Allogeneic hematopoietic cell transplantation using fludarabine plus myeloablative busulfan and melphalan confers promising survival in high-risk hematopoietic neoplasms: a single-center retrospective analysis

Hematology. 2021 Dec;26(1):186-198. doi: 10.1080/16078454.2021.1881228.

Abstract

Objectives: Optimal selection of pretransplant conditioning is crucially vital for improving survival and quality-of-life of patients who receive allogeneic hematopoietic cell transplantation (allo-HCT), particularly in those with high-risk diseases. In this study, we evaluated the efficacy and safety of recently-developed reduced-toxicity myeloablative regimen that combines fludarabine, intravenous busulfan, and melphalan (FBM).

Methods: We conducted a single-center retrospective analysis of 39 patients (23 with myeloid neoplasms and 16 with lymphoid neoplasms), with a median age of 50 (range, 17-68) years, who underwent their first allo-HCT using the FBM regimen. Graft types were bone marrow in 11, peripheral blood in 11, and cord blood in 17 patients. Cyclosporine- or tacrolimus-based graft-versus-host disease (GVHD) prophylaxis was administered. The primary end point of the study was the overall survival rate at 2-year after transplantation.

Results: After a median follow-up of 910 days for the surviving patients, 2-year overall survival was 62% for the entire cohort; 73% in the low-to-intermediate-risk group and 44% in the high-to-very high-risk group classified by the refined CIBMTR Disease Risk Index. Cumulative incidences of engraftment, grade II-IV acute GVHD, chronic GVHD, relapse, and non-relapse mortality were 95%, 56%, 56%, 31%, and 17%, respectively.

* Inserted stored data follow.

/-- Attention length of sequence `j` and its bucket (R217). -/
def stepLen (s : State) (a j : Nat) : Nat := s.srStart a j + s.srCount a j
def stepBucket (s : State) (a j : Nat) : Nat := ((List.range 7).filter (fun k => 512 * 2 ^ k < s.stepLen a j)).length

/-- The bucketer (R217): ORDER, and FIRST, N and PADLEN of every bucket. -/
def bucketSort (s : State) (a : Nat) : State :=
  let js := List.range (s.srNseq a)
  let bs := (List.range 8).map (fun k => js.filter (fun j => s.stepBucket a j = k))
  let s1 := s.devWrite (a + 0xC200) ((bs.flatMap (fun l => l)).flatMap (natLE 2))
  forEach (List.range 8) s1 (fun s k =>
    let first := (bs.take k).foldl (fun n l => n + l.length) 0
    s.devWrite (a + 0x10 + 8 * k) (natLE 2 first ++ natLE 2 (bs.getD k []).length ++ natLE 4 (512 * 2 ^ k)))

/-- Writes NOT_RUN into the RESULT words of a step (R195). -/
def notRun (s : State) (a : Nat) : State :=
  forEach (List.range (s.srNseq a)) s (fun s j => s.devWrite (a + 0x8200 + 4 * j) (natLE 4 2))

/-- Pins one sequence of a step (R206, step 1); an allocation that goes on after a wait finds it pinned. -/
def pinSeq (s : State) (n : Nat) : State :=
  if (s.seq n).pinned then s else s.setSeq n { s.seq n with pinned := true, lastServed := s.now }

/-- A lost step that is placed again has its sequences pinned already; LAST_SERVED is the time of this placement (R203, R206). -/
def serveAgain (s : State) (tags : List Nat) : State :=
  forEach tags s (fun s n => if (s.seq n).pinned then s.setSeq n { s.seq n with lastServed := s.now } else s)

/-- In mode 1 the bucketer sorts a step at its placement, before the checks of R206 (R217). A record that cannot be read is not sorted (R294, R306). -/
def sortStep (s : State) (a : Nat) : State :=
  if s.srMode a = 1 && decide (s.srNseq a ≤ 4096) && !s.devMarked a recordBytes && !s.devHeld a recordBytes then s.bucketSort a else s

/-- Spans that step 2 of R206 maps for sequence `j`. -/
def stepSpans (s : State) (a j : Nat) : List Nat :=
  let q := s.seq (s.srTag a j)
  let last := s.srStart a j + s.srCount a j
  if s.srCount a j = 0 ∨ s.srStart a j ≠ q.kvLen ∨ min q.tokens q.lmax < last then []
  else (List.range ((last - 1) / 32 + 1 - q.mappedSpans)).map (q.mappedSpans + ·)

/-- Pages of those spans. -/
def stepPages (s : State) (a j : Nat) : List Nat :=
  (s.stepSpans a j).flatMap (fun sp => (s.seq (s.srTag a j)).spanPages sp)

/-- Maps a sequence's spans and raises MAPPED_SPANS. -/
def mapSpans (s : State) (a j : Nat) : State :=
  let n := s.srTag a j
  let s1 := forEach (s.stepPages a j) s (fun s p => s.mapPage n p)
  s1.setSeq n { s1.seq n with mappedSpans := (s.seq n).mappedSpans + (s.stepSpans a j).length }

Conclusion: These results suggest that our FBM regimen can be applied to allo-HCT using various graft types and yields acceptable outcomes with relatively low non-relapse mortality in both myeloid and lymphoid neoplasms. Also, we observed a promising survival in the group of patients with high-risk diseases, warranting more accumulation of patients and longer follow-up.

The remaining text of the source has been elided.